__Source information__:
-- -- --
theorem flagByte_aluShr_toNat (v : Byte) : (flagByte (aluShr v).flag).toNat = v.toNat % 2 := by
  have hbit : (v.getLsbD 0).toNat = v.toNat / 1 % 2 := Nat.toNat_testBit v.toNat 0
  rw [flagByte_toNat]
  exact hbit.trans (by rw [Nat.div_one])

/-- Above bit 7 of a byte there is nothing, so the bit is the quotient. -/
theorem flagByte_aluShl_toNat (v : Byte) : (flagByte (aluShl v).flag).toNat = v.toNat / 128 := by
  have hbit : (v.getLsbD 7).toNat = v.toNat / 128 % 2 := Nat.toNat_testBit v.toNat 7
  have hlt := v.isLt
  rw [flagByte_toNat]
  exact hbit.trans (Nat.mod_eq_of_lt (by omega))

theorem State.shiftOperand_eq (s : State) (x y : Nibble) :
    s.shiftOperand x y = if s.cfg.shiftSource = .vx then s.reg x else s.reg y := by
  unfold State.shiftOperand
  cases s.cfg.shiftSource with
  | vx => rfl
  | vy => rfl

end Sys2Proof.Machine
end

section
/-! The statements of 43_alu.md: copy and logic, ADD, SUB and SUBN, SHR and SHL. -/

namespace Sys2Proof.Machine

/-- Settles O24: each of the four writes `V[x]` and goes on. -/
theorem copyAndLogicWriteNoFlag : Obligations.CopyAndLogicWriteNoFlag := by
  refine fun x y => ⟨decode_encode (i := .ldReg x y) rfl, decode_encode (i := .orReg x y) rfl,
    decode_encode (i := .andReg x y) rfl, decode_encode (i := .xorReg x y) rfl, fun s iv hiv => ?_⟩
  simp only [List.mem_cons, List.not_mem_nil, or_false] at hiv
  rcases hiv with rfl | rfl | rfl | rfl
  · exact exec_setReg_advance (i := .ldReg x y) rfl
  · exact exec_setReg_advance (i := .orReg x y) rfl
  · exact exec_setReg_advance (i := .andReg x y) rfl
  · exact exec_setReg_advance (i := .xorReg x y) rfl

/-- Settles O25: ADD writes the sum and the carry in the order of `FLAG_ORDER`. -/
theorem addSetsCarry : Obligations.AddSetsCarry :=
  fun x y => ⟨decode_encode (i := .addReg x y) rfl,
    fun _ => exec_writeFlagged_advance rfl (aluAdd_result _ _) (flagByte_aluAdd _ _)⟩

/-- Settles O26: SUB and SUBN write the difference and not-borrow, with the operands in the two orders. -/
theorem subtractsSetNotBorrow : Obligations.SubtractsSetNotBorrow := by
  refine fun x y => ⟨decode_encode (i := .subReg x y) rfl, decode_encode (i := .subn x y) rfl, fun s iab hiab => ?_⟩
  rcases List.mem_pair.1 hiab with rfl | rfl
  · exact exec_writeFlagged_advance (i := .subReg x y) rfl (aluSub_result _ _) (flagByte_aluSub _ _)
  · exact exec_writeFlagged_advance (i := .subn x y) rfl (aluSub_result _ _) (flagByte_aluSub _ _)

/-- Settles O27: both shift the same operand, so what they write is the two shifts of one byte. -/
theorem shiftsSetTheBitShiftedOut : Obligations.ShiftsSetTheBitShiftedOut := by
  refine fun x y => ⟨decode_encode (i := .shr x y) rfl, decode_encode (i := .shl x y) rfl,
    fun s v hv irf hirf => ?_⟩
  obtain rfl : v = s.shiftOperand x y := hv.trans (s.shiftOperand_eq x y).symm
  obtain ⟨o, hexec, hresult, hbit⟩ : ∃ o, exec irf.1 s = .next (s.writeFlagged x o).advance ∧
      o.result = irf.2.1 ∧ (flagByte o.flag).toNat = irf.2.2 := by
    rcases List.mem_pair.1 hirf with rfl | rfl
    · exact ⟨aluShr _, rfl, rfl, flagByte_aluShr_toNat _⟩
    · exact ⟨aluShl _, rfl, aluShl_result _, flagByte_aluShl_toNat _⟩
  obtain ⟨t, ht, hdest, hflag, hfirst⟩ := exec_writeFlagged_advance hexec hresult rfl
  exact ⟨t, ht, hdest, fun hx => (congrArg BitVec.toNat (hflag hx)).trans hbit, hfirst⟩

end Sys2Proof.Machine
end

section
/-! SUPPORT. The target of JP V0, nnn, and the two branches its parity decides (44_jump_add.md R87). -/

namespace Sys2Proof.Machine

variable {s : State} {nnn : Addr}

theorem State.jumpOffsetTarget_toNat (s : State) (nnn : Addr) :
    (s.jumpOffsetTarget nnn).toNat = (nnn.toNat + (s.reg 0).toNat) % 4096 := maskAddr_toNat _

/-- The address space is even in size, so wrapping around it keeps the parity of the sum. -/
theorem State.jumpOffsetTarget_parity (s : State) (nnn : Addr) :
    (s.jumpOffsetTarget nnn).toNat % 2 = (nnn.toNat + (s.reg 0).toNat) % 2 := by
  rw [State.jumpOffsetTarget_toNat]
  exact Nat.mod_mod_of_dvd _ (by decide)

theorem exec_jpV0_of_odd (hodd : (nnn.toNat + (s.reg 0).toNat) % 2 = 1) :
    exec (.jpV0 nnn) s = .next (s.raise .misalignedPc (.jpV0 nnn)) :=
  congrArg _ (if_pos (isOdd_iff.2 ((s.jumpOffsetTarget_parity nnn).trans hodd)))

theorem exec_jpV0_of_even (heven : (nnn.toNat + (s.reg 0).toNat) % 2 = 0) :
    exec (.jpV0 nnn) s = .next (s.setPc (s.jumpOffsetTarget nnn)) :=
  congrArg _ (if_neg (not_isOdd_of_even ((s.jumpOffsetTarget_parity nnn).trans heven)))

end Sys2Proof.Machine
end

section
/-! The statement of 44_jump_add.md: JP V0, nnn. -/

namespace Sys2Proof.Machine

/-- Settles O20, by the parity of the sum, which is that of the target. -/
theorem jpV0AddsV0 : Obligations.JpV0AddsV0 := by
  refine fun nnn => ⟨decode_encode (i := .jpV0 nnn) rfl, fun s => ⟨fun hodd => ?_, fun heven => ?_⟩⟩
  · exact ⟨_, exec_jpV0_of_odd hodd, s.raise_haltsWith _ _⟩
  · exact ⟨_, exec_jpV0_of_even heven, s.jumpOffsetTarget_toNat nnn, s.setPc_frame _⟩

end Sys2Proof.Machine
end

section
/-! The statement of 45_random.md: RND Vx, nn. -/

namespace Sys2Proof.Machine

/-- Settles O28: RND writes the masked draw and goes on, and the draw of a `cpu_step` is its argument. -/
theorem rndMasksTheDraw : Obligations.RndMasksTheDraw := by
  intro x nn
  have hdecode : decode (0xC#4 ++ x ++ nn) = .ok (.rnd x nn) := decode_encode (i := .rnd x nn) rfl
  have hexec (s : State) := exec_setReg_advance (s := s) (i := .rnd x nn) rfl
  refine ⟨hdecode, hexec, fun s rnd hr hw => ?_⟩
  obtain ⟨t, ht, hreg, -, hframe⟩ := hexec (s.beginStep rnd)
  have hfsm : t.fsm = .run := hframe .fsm (by simp)
  have hcmd := cpuStepRunsTheDecodedInstruction s t rnd (.rnd x nn) hr (hw ▸ hdecode) ht
  exact ⟨t, by simpa [hfsm] using hcmd, hreg⟩

end Sys2Proof.Machine
end

section
/-! SUPPORT. The pixels a sprite's 1-bits land on: which they are, and that none is drawn twice (46_draw.md R89 to
R91). -/

namespace Sys2Proof.Machine

variable {wrap : Bool} {ox py px px' py' : Nat} {p : Pixel} {b : Byte}

/-! ## Where a pixel lands -/

theorem placePixel_eq_some_iff : placePixel wrap px py = some p ↔ Lands wrap px py p := by
  obtain ⟨⟨row, hrow⟩, ⟨col, hcol⟩⟩ := p
  cases wrap with
  | true => simp [placePixel, Lands, Fin.ext_iff, eq_comm, and_comm]
  | false =>
    by_cases h : px < 64 ∧ py < 32
    · simp [placePixel, Lands, h, eq_comm, and_comm]
    · have hout : ¬ (col = px ∧ row = py) := by omega
      simp [placePixel, Lands, h, hout]

/-- A pixel names its column modulo 64 and its row modulo 32, whether sprites wrap or are clipped. -/
theorem Lands.mod (h : Lands wrap px py p) : px % 64 = p.2.val ∧ py % 32 = p.1.val := by
  cases wrap with
  | true => exact ⟨h.1.symm, h.2.symm⟩
  | false =>
    obtain ⟨hcol, hrow⟩ : p.2.val = px ∧ p.1.val = py := h
    exact ⟨hcol ▸ Nat.mod_eq_of_lt p.2.isLt, hrow ▸ Nat.mod_eq_of_lt p.1.isLt⟩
-- -- --
__What the task asks__:
With the line containing "pixel lands -/" as the first and the final line of the records as the last, copy that span exactly and nothing more.

__Worked solution__:
/-! ## Where a pixel lands -/

theorem placePixel_eq_some_iff : placePixel wrap px py = some p ↔ Lands wrap px py p := by
  obtain ⟨⟨row, hrow⟩, ⟨col, hcol⟩⟩ := p
  cases wrap with
  | true => simp [placePixel, Lands, Fin.ext_iff, eq_comm, and_comm]
  | false =>
    by_cases h : px < 64 ∧ py < 32
    · simp [placePixel, Lands, h, eq_comm, and_comm]
    · have hout : ¬ (col = px ∧ row = py) := by omega
      simp [placePixel, Lands, h, hout]

/-- A pixel names its column modulo 64 and its row modulo 32, whether sprites wrap or are clipped. -/
theorem Lands.mod (h : Lands wrap px py p) : px % 64 = p.2.val ∧ py % 32 = p.1.val := by
  cases wrap with
  | true => exact ⟨h.1.symm, h.2.symm⟩
  | false =>
    obtain ⟨hcol, hrow⟩ : p.2.val = px ∧ p.1.val = py := h
    exact ⟨hcol ▸ Nat.mod_eq_of_lt p.2.isLt, hrow ▸ Nat.mod_eq_of_lt p.1.isLt⟩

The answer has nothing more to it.